■ Prompt ■
Report every line from the following entries that contains the string "solve".

■ The data ■
/-- Settles O24: the row sums of both planes leave the one pixel's term in row y and nothing in the
other rows. -/
theorem onePixelSetsItsOwnBitPositions : Obligations.OnePixelSetsItsOwnBitPositions := by
  refine fun s y x v hy hx hv =>
    ⟨_, execEncode_next (flat := onePixel y x v) (by simp [onePixel]), ?_⟩
  refine eq_of_planes_eq (by simp) (by simp) (fun r hr => ?_) fun r hr => ?_
  · rw [encodeTile_map_toNat_plane0 _ _ hr, closedPlane0_onePixel hx hr,
      List.getElem?_set_ne (by omega), getElem?_set_replicate_zero (by omega)]
  · rw [encodeTile_map_toNat_plane1 _ _ hr, closedPlane1_onePixel hx hr v hv,
      List.set_comm _ _ (by omega), List.getElem?_set_ne (by omega),
      getElem?_set_replicate_zero (by omega)]
    simp only [Nat.add_left_cancel_iff]

end Sys2Proof.Machine

/-! The ROM container (41_rom_container.md): what PARSE installs, and the two things its result does
not depend on, the ROM installed before and the buffer's bytes after byte 10. -/

namespace Sys2Proof.Machine

variable {s t : State}

/-! ### PARSE's three endings (R130, R136) -/

theorem execParse_malformed {buf : List Byte} (hm : hasMagic buf = true) (hl : buf.length < 16) :
    execParse buf s = .next (s.withResponse (.err .malformedHeader)) := by
  rw [execParse, if_pos hm, if_pos hl]; rfl

theorem hasMagic_eq_false_iff (buf : List Byte) :
    hasMagic buf = false ↔ buf.take 4 ≠ [0x4E, 0x45, 0x53, 0x1A] := by
  rw [← Bool.not_eq_true, hasMagic_iff]

/-! ### What a PARSE that succeeds leaves (R52, R133) -/

/-- The host sees the installed buffer. -/
theorem hostView_of_rom_eq_ofBytes {buf : List Byte} (h : s.rom = Memory.ofBytes buf) :
    s.hostView = buf := by
  rw [State.hostView, h]; exact Memory.bytes_ofBytesFrom 0 buf

theorem mapperOf_toNat_eq_div (f6 f7 : Byte) :
    (mapperOf f6 f7).toNat = f6.toNat / 16 + 16 * (f7.toNat / 16) := by
  rw [mapperOf_toNat, mapperLo_toNat, mapperHi_toNat]

/-- Settles O25: the magic and the length choose the ending; in both that succeed the memory is the
buffer's bytes in order, and a headered buffer is long enough to have all its header bytes. -/
theorem parseCommandFollowsItsRule : Obligations.ParseCommandFollowsItsRule := by
  refine fun s buf => ⟨fun _ => decodeBytes_map_toNat .parse buf,
    fun hm hl => execParse_malformed ((hasMagic_iff buf).mpr hm) hl, fun hm hl => ?_, fun hm => ?_⟩
  · have byte (k : Nat) (hk : k < 16) : buf[k]? = some (byteAt buf k) :=
      getElem?_eq_byteAt (by omega)
    exact ⟨_, execParse_header ((hasMagic_iff buf).mpr hm) hl, rfl, ⟨rfl, rfl⟩,
      Memory.read_ofBytes buf, hostView_of_rom_eq_ofBytes rfl, rfl, rfl, rfl, rfl,
      byte 4 (by omega), byte 5 (by omega), byte 6 (by omega), byte 7 (by omega),
      byte 8 (by omega), byte 9 (by omega), byte 10 (by omega), mapperOf_toNat_eq_div _ _⟩
  · exact ⟨_, execParse_headerless ((hasMagic_eq_false_iff buf).mpr hm), rfl, ⟨rfl, rfl⟩,
      Memory.read_ofBytes buf, hostView_of_rom_eq_ofBytes rfl, rfl, rfl, rfl, rfl,
      rfl, rfl, rfl, rfl, rfl, rfl, rfl, rfl⟩

/-! ### The ROM before (R137) -/

/-- A buffer that is installed overwrites every field but the host's. -/
theorem execParse_eq_of_sameHost {buf : List Byte} (h : s.SameHost t)
    (hb : hasMagic buf = false ∨ 16 ≤ buf.length) : execParse buf s = execParse buf t := by
  obtain ⟨hprog, hparams⟩ := h
  cases hm : hasMagic buf with
  | false =>
    rw [execParse_headerless hm, execParse_headerless hm]
    simp only [State.withResponse, State.clearHeader, State.installRom, hprog, hparams]
  | true =>
    have hl : 16 ≤ buf.length := by simpa [hm] using hb
    rw [execParse_header hm hl, execParse_header hm hl]
    simp only [State.withResponse, State.writeHeader, State.installRom, hprog, hparams]

/-- Settles O26: a PARSE that answers OK took one of the two endings that install the buffer. -/
theorem parseForgetsThePreviousRom : Obligations.ParseForgetsThePreviousRom := by
  intro s t s' buf hprog hparams hs hok
  have hb : hasMagic buf = false ∨ 16 ≤ buf.length := by
    rcases execParse_cases hs with ⟨-, -, rfl⟩ | ⟨-, hl, -⟩ | ⟨hm, -⟩
    · cases hok
    · exact .inr hl
    · exact .inl hm
  exact (execParse_eq_of_sameHost ⟨hprog.symm, hparams.symm⟩ hb).symm.trans hs

/-! ### The bytes read (R134) -/

theorem byteAt_congr {buf buf' : List Byte} {k : Nat} (h : buf[k]? = buf'[k]?) :
    byteAt buf k = byteAt buf' k := by
  rw [byteAt, byteAt, List.getD_eq_getElem?_getD, List.getD_eq_getElem?_getD, h]

/-- HasMagic reads bytes 0..3 alone. -/
theorem hasMagic_congr {buf buf' : List Byte} (h : ∀ k < 4, buf[k]? = buf'[k]?) :
    hasMagic buf = hasMagic buf' := by
  have htake : buf.take 4 = buf'.take 4 := List.ext_getElem? fun k => by
    rw [List.getElem?_take, List.getElem?_take]
    split
    · exact h k ‹_›
    · rfl
  rw [Bool.eq_iff_iff, hasMagic_iff, hasMagic_iff, htake]

/-- The header registers are bytes 4..10 and MAPPER, which is made of two of them. -/
theorem sameRegisters_writeHeader (s : State) {buf buf' : List Byte}
    (hlen : buf.length = buf'.length)
    (h : ∀ k < 11, buf[k]? = buf'[k]?) :
    ((s.installRom buf).writeHeader buf).SameRegisters ((s.installRom buf').writeHeader buf') := by
  have byte (k : Nat) (hk : k < 11) : byteAt buf' k = byteAt buf k := (byteAt_congr (h k hk)).symm
  exact ⟨rfl, hlen.symm, rfl, rfl, byte 4 (by omega), byte 5 (by omega), byte 6 (by omega),
    byte 7 (by omega), byte 8 (by omega), byte 9 (by omega), byte 10 (by omega),
    congrArg₂ mapperOf (byte 6 (by omega)) (byte 7 (by omega))⟩
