-- ==== Sys2Proof/Machine/PartTier.lean ====
section
/-! DEFINITION. State of the stores, the cores and their movers (R121 to R144), tier-2 translation and regions (R154 to
R171), the Bellows and the Swage (R174 to R181), and the KV sequences and swap pools (R182 to R211). -/

namespace Sys2Proof.Machine

/-- What an operation slot or a descriptor serves. -/
inductive Owner where
  | flight (id : Nat)
  | job (handle : Nat)
  | stream (handle : Nat)
  | replacement (cluster : Nat)
deriving DecidableEq, Repr

/-- One dimension of a walk (R132): COUNT_d, YSTEP_d, XSTEP_d and STRIDE_d. -/
structure WalkDim where
  count : Nat
  ystep : Int
  xstep : Int
  stride : Int
deriving DecidableEq, Repr

/-- A walker descriptor (R132); `run` is RUN, one less than the bytes of an access, and `dims` are the dimensions 0 to 4. -/
structure Walker where
  base : Nat
  y0 : Int
  x0 : Int
  ylim : Nat
  xlim : Nat
  run : Nat
  pad : Nat
  dims : List WalkDim
deriving DecidableEq, Repr

/-- An operation in a slot of a core, or held by the CCC for one (R142, R85). -/
structure OpSlot where
  owner : Owner
  /-- Its engine; none for a MOVE that Tongs does alone (R142). -/
  engine : Option Sys2Proof.Engine
  /-- The walkers it takes when it issues (R134). -/
  walkers : List Walker
  issued : Bool
  cycles : Nat
  /-- Core-store ranges: first byte, end, and whether the operation writes it (R143). -/
  ranges : List (Nat × Nat × Bool)
  /-- The partition it runs in. -/
  part : Nat
  /-- The same for a slot and the descriptors placed with it, rising in placement order. -/
  tag : Nat
  /-- Its core-store writes, made when it retires. -/
  writes : List Wr := []
  /-- What it leaves in the two halves of the solve engine's matrix buffer (R131). -/
  halves : List (List Byte) := []
  /-- Another engine of the core that it uses as well (R300). -/
  also : List Sys2Proof.Engine := []
deriving DecidableEq, Repr

/-- A Tongs descriptor (R139). -/
structure Desc where
  owner : Owner
  /-- OP code: 0 NOP, 1 GET, 2 PUT, 3 FILL, 4 GATHER, 5 SCATTER. -/
  op : Nat
  order : Bool
  rloc : Nat
  length : Nat
  started : Bool
  /-- A read of a Bellows window: its region handle and the first and last byte read (R178). -/
  window : Option (Nat × Nat × Nat)
  /-- As for a slot. -/
  tag : Nat
  notify : Bool := false
  /-- Number of the walker of a GATHER or SCATTER, and the walk it is set to. -/
  walker : Nat := 0
  walk : Option Walker := none
  local_ : Nat := 0
  rcore : Nat := 0
  slot : Nat := 0
  remote : Nat := 0
  pattern : Nat := 0
  /-- The page frames that a read of KV pages goes through: no address of its context names them (R182, R188). -/
  frames : List Nat := []
  /-- Core-store ranges, as for a slot (R143). -/
  ranges : List (Nat × Nat × Bool) := []
  /-- The writes it makes when it retires (R140). -/
  writes : List Wr := []
deriving DecidableEq, Repr

/-- One physical core (R11, R12, R142). -/
structure Core where
  slots : List OpSlot
  held : List OpSlot
  ring : List Desc
  feed : List Desc
  /-- The four walkers: the engine and tag of the operation that holds one, and what it is set to; a GATHER or SCATTER holds
  one for its own walk (R134, R139). -/
  walkers : List (Option (Option Sys2Proof.Engine × Nat × Walker)) := [none, none, none, none]
  /-- The two halves of the solve engine's matrix buffer; bytes not listed are zero (R131). -/
  halves : List (List Byte) := [[], []]
deriving DecidableEq, Repr

def Core.idle : Core := ⟨[], [], [], [], [none, none, none, none], [[], []]⟩

/-- A 64 KiB page of a context's tier-2 space (R161). -/
structure Page where
  frame : Nat
  home : Nat
  readOnly : Bool
  /-- Ingress page of a PLACE 1 ring (R264). -/
  ingress : Bool
  /-- The allocation it belongs to: its base address. -/
  base : Nat
deriving DecidableEq, Repr

/-- A cluster region or a host window; both draw on the 4,096 handles (R158, R171). -/
structure Region where
  ctx : Nat
  window : Bool
  cluster : Nat
  size : Nat
  weight : Bool
  busAddr : Nat
  fn : Nat
  /-- The REGION_FREE waiting for operations that name it. -/
  freeing : Option Nat
deriving DecidableEq, Repr

/-- A tier-2 allocation: base page, pages and HOME; `freeing` as for a region. -/
structure Alloc where
  ctx : Nat
  base : Nat
  pages : Nat
  home : Nat
  freeing : Option Nat
deriving DecidableEq, Repr

/-- The memories. Core stores are keyed by core * 2^21 + offset, regions by handle * 2^24 + offset, tier 2 by
frame * 65,536 + offset, I/O-die stores by slot * 2^32 + ring offset, host memory by link * 2^64 + bus address. -/
structure Stores where
  core : Mem
  region : Mem
  tier2 : Mem
  xd : Mem
  host : Mem
  ufs : Mem
  /-- Poisoned 64-byte lines, by store and line address (R446). -/
  poison : List (Store × Nat)
  /-- The tier-2 lines in the order of their last writes, the last-written last (R276). -/
  recent : List Nat
deriving DecidableEq, Repr

/-- A tile placed in a Bellows window (R178): its place, reads left and schedule layer. -/
structure WinTile where
  dst : Nat
  bytes : Nat
  readsLeft : Nat
  layer : Nat
  ready : Bool
deriving DecidableEq, Repr

/-- One position of a Bellows stream (R175, R178). -/
structure BellowsPos where
  cluster : Nat
  lane : Nat
  window : Nat
  slotSize : Nat
  pass : Nat
  entry : Nat
  tiles : List WinTile
deriving DecidableEq, Repr

/-- A Bellows stream (R175 to R178). -/
structure Bellows where
  ctx : Nat
  part : Nat
  flight : Nat
  sched : Nat
  image : Nat
  k : Nat
  layers : Nat
  repeat_ : Nat
  positions : List BellowsPos
  /-- A word it read was corrected, or a burst retried (R445). -/
  ecc : Bool
deriving DecidableEq, Repr

/-- Tier 2, regions, Bellows and Swage (R154 to R181). -/
structure Tiers where
  pages : Tab (Tab Page)
  allocs : List Alloc
  regions : Tab Region
  bellows : Tab Bellows
  /-- Positions of streams that BELLOWS_STOP ended since jobs and stream operations that wait on their windows last had
  their turn (R177). -/
  stopped : List BellowsPos
  /-- Codebooks in each Swage's buffer, most recent first: physical tier-2 address and contents (R105, R180). -/
  codebooks : Tab (List (Nat × List Byte))
  /-- Margins last met by retraining, and delay taps, per stack (R170). -/
  taps : Tab Int
  /-- Frame in which each stack last took a retraining step. -/
  trained : Tab Nat
deriving DecidableEq, Repr

/-- A page descriptor of a sequence (R188): STATE 1 resident, 2 swapped, 3 in transit. -/
structure KvPage where
  state : Nat
  frame : Nat
  home : Nat
  gen : Nat
  pool : Nat
  slot : Nat
  swapNo : Nat
  /-- The pool of the swapped copy was unregistered (R209). -/
  lost : Bool
deriving DecidableEq, Repr

/-- A sequence (R182 to R190). Pages are keyed by (layer * 2 + group) * 8,192 + page number. -/
structure Seq where
  ctx : Nat
  layers : Nat
  kvHeads : Nat
  fmt : Nat
  headDim : Nat
  byHead : Bool
  prio : Nat
  maxTokens : Nat
  swappable : Bool
  state : Nat
  committed : Nat
  tail : Nat
  pages : Tab KvPage
  tailDiscarded : Bool
  /-- SEQ_PREEMPT waiting for PREEMPTED, SEQ_RESUME waiting for ACTIVE. -/
  preemptFlight : Option Nat
  resumeFlight : Option Nat
  /-- The tail was discarded and its pages freed: swap-out runs (R206). -/
  swapStarted : Bool
  lastUse : Nat
deriving DecidableEq, Repr

/-- A swap pool (R203). -/
structure Pool where
  fn : Nat
  dataBase : Nat
  recBase : Nat
  slots : Nat
  used : List Nat
deriving DecidableEq, Repr

/-- Sequences and swap (R182 to R211). -/
structure Kv where
  seqs : Tab Seq
  pools : Tab Pool
deriving DecidableEq, Repr

end Sys2Proof.Machine
end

■ Answer to this problem ■
  /-- What it leaves in the two halves of the solve engine's matrix buffer (R131). -/
  /-- The two halves of the solve engine's matrix buffer; bytes not listed are zero (R131). -/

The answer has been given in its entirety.